[Collected data entries]

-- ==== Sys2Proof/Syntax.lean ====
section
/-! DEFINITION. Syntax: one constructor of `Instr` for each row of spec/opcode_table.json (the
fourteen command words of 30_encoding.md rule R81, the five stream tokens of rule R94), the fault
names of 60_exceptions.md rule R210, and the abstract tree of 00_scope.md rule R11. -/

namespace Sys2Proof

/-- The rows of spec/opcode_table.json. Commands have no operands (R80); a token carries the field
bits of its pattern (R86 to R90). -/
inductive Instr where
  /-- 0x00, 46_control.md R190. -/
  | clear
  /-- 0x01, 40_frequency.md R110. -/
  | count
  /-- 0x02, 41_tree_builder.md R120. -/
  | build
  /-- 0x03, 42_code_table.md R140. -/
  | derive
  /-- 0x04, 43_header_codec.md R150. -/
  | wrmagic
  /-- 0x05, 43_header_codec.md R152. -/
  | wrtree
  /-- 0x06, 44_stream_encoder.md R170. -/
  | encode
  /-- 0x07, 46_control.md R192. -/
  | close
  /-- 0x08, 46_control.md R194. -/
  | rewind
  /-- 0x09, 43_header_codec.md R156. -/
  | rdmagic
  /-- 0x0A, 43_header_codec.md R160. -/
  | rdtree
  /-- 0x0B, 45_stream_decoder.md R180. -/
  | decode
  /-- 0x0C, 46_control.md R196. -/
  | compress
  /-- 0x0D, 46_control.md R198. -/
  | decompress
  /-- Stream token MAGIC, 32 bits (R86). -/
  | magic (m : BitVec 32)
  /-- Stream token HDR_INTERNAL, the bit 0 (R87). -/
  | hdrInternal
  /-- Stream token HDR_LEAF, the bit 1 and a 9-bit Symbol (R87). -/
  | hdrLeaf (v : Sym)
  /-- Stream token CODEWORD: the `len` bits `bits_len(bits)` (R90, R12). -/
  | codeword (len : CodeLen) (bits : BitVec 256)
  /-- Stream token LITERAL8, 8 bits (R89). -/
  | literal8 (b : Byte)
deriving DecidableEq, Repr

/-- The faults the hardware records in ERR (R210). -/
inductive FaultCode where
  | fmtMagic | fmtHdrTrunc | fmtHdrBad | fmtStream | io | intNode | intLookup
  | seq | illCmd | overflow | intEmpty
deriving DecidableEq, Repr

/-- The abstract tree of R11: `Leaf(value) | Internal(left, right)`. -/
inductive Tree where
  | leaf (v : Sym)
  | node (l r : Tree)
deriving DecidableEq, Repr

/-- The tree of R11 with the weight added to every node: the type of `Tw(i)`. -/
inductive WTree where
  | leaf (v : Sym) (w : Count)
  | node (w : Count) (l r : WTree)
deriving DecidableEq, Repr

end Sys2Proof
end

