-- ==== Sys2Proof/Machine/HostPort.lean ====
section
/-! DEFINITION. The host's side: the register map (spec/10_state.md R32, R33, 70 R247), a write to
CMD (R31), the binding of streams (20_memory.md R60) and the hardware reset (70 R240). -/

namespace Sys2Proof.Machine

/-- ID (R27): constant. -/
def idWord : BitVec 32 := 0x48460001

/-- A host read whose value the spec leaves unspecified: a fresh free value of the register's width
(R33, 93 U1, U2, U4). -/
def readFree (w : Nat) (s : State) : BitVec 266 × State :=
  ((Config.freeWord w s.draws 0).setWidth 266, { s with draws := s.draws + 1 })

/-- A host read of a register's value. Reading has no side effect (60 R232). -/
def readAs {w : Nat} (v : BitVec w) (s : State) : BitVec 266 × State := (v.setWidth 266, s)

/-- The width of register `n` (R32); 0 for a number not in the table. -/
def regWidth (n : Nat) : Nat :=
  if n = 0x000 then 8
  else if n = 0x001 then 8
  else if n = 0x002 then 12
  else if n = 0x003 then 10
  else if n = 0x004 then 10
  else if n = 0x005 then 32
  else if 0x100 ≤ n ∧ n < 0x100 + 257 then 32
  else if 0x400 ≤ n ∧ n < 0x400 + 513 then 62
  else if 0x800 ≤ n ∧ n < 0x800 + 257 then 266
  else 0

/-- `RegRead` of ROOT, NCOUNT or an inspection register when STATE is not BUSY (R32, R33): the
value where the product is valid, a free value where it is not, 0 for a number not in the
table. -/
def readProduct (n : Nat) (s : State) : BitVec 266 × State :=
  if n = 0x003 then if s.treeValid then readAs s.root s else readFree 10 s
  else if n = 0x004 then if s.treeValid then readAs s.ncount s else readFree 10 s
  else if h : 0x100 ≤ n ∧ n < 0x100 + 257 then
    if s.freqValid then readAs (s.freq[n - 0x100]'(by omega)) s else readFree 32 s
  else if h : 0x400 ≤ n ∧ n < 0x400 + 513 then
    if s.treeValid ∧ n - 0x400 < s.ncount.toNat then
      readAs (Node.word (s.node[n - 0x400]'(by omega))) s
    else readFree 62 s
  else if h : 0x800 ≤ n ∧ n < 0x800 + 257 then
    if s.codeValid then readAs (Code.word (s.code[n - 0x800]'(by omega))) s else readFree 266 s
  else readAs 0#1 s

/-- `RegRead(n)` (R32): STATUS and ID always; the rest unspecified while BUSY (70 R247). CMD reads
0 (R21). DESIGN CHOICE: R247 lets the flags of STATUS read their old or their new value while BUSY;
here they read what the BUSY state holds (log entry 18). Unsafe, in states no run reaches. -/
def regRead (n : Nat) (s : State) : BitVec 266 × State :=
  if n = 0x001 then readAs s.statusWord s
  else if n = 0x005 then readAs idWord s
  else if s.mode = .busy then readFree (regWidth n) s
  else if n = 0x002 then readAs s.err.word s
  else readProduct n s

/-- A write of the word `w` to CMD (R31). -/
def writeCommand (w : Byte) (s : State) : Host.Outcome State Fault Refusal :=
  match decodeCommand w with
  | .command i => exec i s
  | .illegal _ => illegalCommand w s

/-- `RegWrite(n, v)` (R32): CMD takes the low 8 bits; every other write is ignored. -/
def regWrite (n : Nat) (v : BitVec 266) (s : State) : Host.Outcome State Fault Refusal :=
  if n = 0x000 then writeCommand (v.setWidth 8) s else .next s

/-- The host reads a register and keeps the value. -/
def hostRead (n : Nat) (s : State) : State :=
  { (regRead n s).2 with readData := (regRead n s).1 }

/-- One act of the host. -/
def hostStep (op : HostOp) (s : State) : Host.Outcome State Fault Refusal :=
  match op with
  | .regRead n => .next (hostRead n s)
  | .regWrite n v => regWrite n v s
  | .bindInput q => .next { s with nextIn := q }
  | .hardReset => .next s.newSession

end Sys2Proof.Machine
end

[WHAT THE TASK REQUIRES] All of the entries above should be output exactly as they are.

[REPLY TO THE EXERCISE]
-- ==== Sys2Proof/Syntax.lean ====
section
/-! DEFINITION. Syntax: one constructor of `Instr` for each row of spec/opcode_table.json (the
fourteen command words of 30_encoding.md rule R81, the five stream tokens of rule R94), the fault
names of 60_exceptions.md rule R210, and the abstract tree of 00_scope.md rule R11. -/

namespace Sys2Proof

/-- The rows of spec/opcode_table.json. Commands have no operands (R80); a token carries the field
bits of its pattern (R86 to R90). -/
inductive Instr where
  /-- 0x00, 46_control.md R190. -/
  | clear
  /-- 0x01, 40_frequency.md R110. -/
  | count
  /-- 0x02, 41_tree_builder.md R120. -/
  | build
  /-- 0x03, 42_code_table.md R140. -/
  | derive
  /-- 0x04, 43_header_codec.md R150. -/
  | wrmagic
  /-- 0x05, 43_header_codec.md R152. -/
  | wrtree
  /-- 0x06, 44_stream_encoder.md R170. -/
  | encode
  /-- 0x07, 46_control.md R192. -/
  | close
  /-- 0x08, 46_control.md R194. -/
  | rewind
  /-- 0x09, 43_header_codec.md R156. -/
  | rdmagic
  /-- 0x0A, 43_header_codec.md R160. -/
  | rdtree
  /-- 0x0B, 45_stream_decoder.md R180. -/
  | decode
  /-- 0x0C, 46_control.md R196. -/
  | compress
  /-- 0x0D, 46_control.md R198. -/
  | decompress
  /-- Stream token MAGIC, 32 bits (R86). -/
  | magic (m : BitVec 32)
  /-- Stream token HDR_INTERNAL, the bit 0 (R87). -/
  | hdrInternal
  /-- Stream token HDR_LEAF, the bit 1 and a 9-bit Symbol (R87). -/
  | hdrLeaf (v : Sym)
  /-- Stream token CODEWORD: the `len` bits `bits_len(bits)` (R90, R12). -/
  | codeword (len : CodeLen) (bits : BitVec 256)
  /-- Stream token LITERAL8, 8 bits (R89). -/
  | literal8 (b : Byte)
deriving DecidableEq, Repr

/-- The faults the hardware records in ERR (R210). -/
inductive FaultCode where
  | fmtMagic | fmtHdrTrunc | fmtHdrBad | fmtStream | io | intNode | intLookup
  | seq | illCmd | overflow | intEmpty
deriving DecidableEq, Repr

/-- The abstract tree of R11: `Leaf(value) | Internal(left, right)`. -/
inductive Tree where
  | leaf (v : Sym)
  | node (l r : Tree)
deriving DecidableEq, Repr

/-- The tree of R11 with the weight added to every node: the type of `Tw(i)`. -/
inductive WTree where
  | leaf (v : Sym) (w : Count)
  | node (w : Count) (l r : WTree)
deriving DecidableEq, Repr

end Sys2Proof
end

-- ==== Sys2Proof/Machine/HostPort.lean ====
section
/-! DEFINITION. The host's side: the register map (spec/10_state.md R32, R33, 70 R247), a write to
CMD (R31), the binding of streams (20_memory.md R60) and the hardware reset (70 R240). -/

namespace Sys2Proof.Machine

/-- ID (R27): constant. -/
def idWord : BitVec 32 := 0x48460001

/-- A host read whose value the spec leaves unspecified: a fresh free value of the register's width
(R33, 93 U1, U2, U4). -/
def readFree (w : Nat) (s : State) : BitVec 266 × State :=
  ((Config.freeWord w s.draws 0).setWidth 266, { s with draws := s.draws + 1 })

/-- A host read of a register's value. Reading has no side effect (60 R232). -/
def readAs {w : Nat} (v : BitVec w) (s : State) : BitVec 266 × State := (v.setWidth 266, s)

/-- The width of register `n` (R32); 0 for a number not in the table. -/
def regWidth (n : Nat) : Nat :=
  if n = 0x000 then 8
  else if n = 0x001 then 8
  else if n = 0x002 then 12
  else if n = 0x003 then 10
  else if n = 0x004 then 10
  else if n = 0x005 then 32
  else if 0x100 ≤ n ∧ n < 0x100 + 257 then 32
  else if 0x400 ≤ n ∧ n < 0x400 + 513 then 62
  else if 0x800 ≤ n ∧ n < 0x800 + 257 then 266
  else 0

/-- `RegRead` of ROOT, NCOUNT or an inspection register when STATE is not BUSY (R32, R33): the
value where the product is valid, a free value where it is not, 0 for a number not in the
table. -/
def readProduct (n : Nat) (s : State) : BitVec 266 × State :=
  if n = 0x003 then if s.treeValid then readAs s.root s else readFree 10 s
  else if n = 0x004 then if s.treeValid then readAs s.ncount s else readFree 10 s
  else if h : 0x100 ≤ n ∧ n < 0x100 + 257 then
    if s.freqValid then readAs (s.freq[n - 0x100]'(by omega)) s else readFree 32 s
  else if h : 0x400 ≤ n ∧ n < 0x400 + 513 then
    if s.treeValid ∧ n - 0x400 < s.ncount.toNat then
      readAs (Node.word (s.node[n - 0x400]'(by omega))) s
    else readFree 62 s
  else if h : 0x800 ≤ n ∧ n < 0x800 + 257 then
    if s.codeValid then readAs (Code.word (s.code[n - 0x800]'(by omega))) s else readFree 266 s
  else readAs 0#1 s

/-- `RegRead(n)` (R32): STATUS and ID always; the rest unspecified while BUSY (70 R247). CMD reads
0 (R21). DESIGN CHOICE: R247 lets the flags of STATUS read their old or their new value while BUSY;
here they read what the BUSY state holds (log entry 18). Unsafe, in states no run reaches. -/
def regRead (n : Nat) (s : State) : BitVec 266 × State :=
  if n = 0x001 then readAs s.statusWord s
  else if n = 0x005 then readAs idWord s
  else if s.mode = .busy then readFree (regWidth n) s
  else if n = 0x002 then readAs s.err.word s
  else readProduct n s

/-- A write of the word `w` to CMD (R31). -/
def writeCommand (w : Byte) (s : State) : Host.Outcome State Fault Refusal :=
  match decodeCommand w with
  | .command i => exec i s
  | .illegal _ => illegalCommand w s

/-- `RegWrite(n, v)` (R32): CMD takes the low 8 bits; every other write is ignored. -/
def regWrite (n : Nat) (v : BitVec 266) (s : State) : Host.Outcome State Fault Refusal :=
  if n = 0x000 then writeCommand (v.setWidth 8) s else .next s

/-- The host reads a register and keeps the value. -/
def hostRead (n : Nat) (s : State) : State :=
  { (regRead n s).2 with readData := (regRead n s).1 }

/-- One act of the host. -/
def hostStep (op : HostOp) (s : State) : Host.Outcome State Fault Refusal :=
  match op with
  | .regRead n => .next (hostRead n s)
  | .regWrite n v => regWrite n v s
  | .bindInput q => .next { s with nextIn := q }
  | .hardReset => .next s.newSession

end Sys2Proof.Machine
end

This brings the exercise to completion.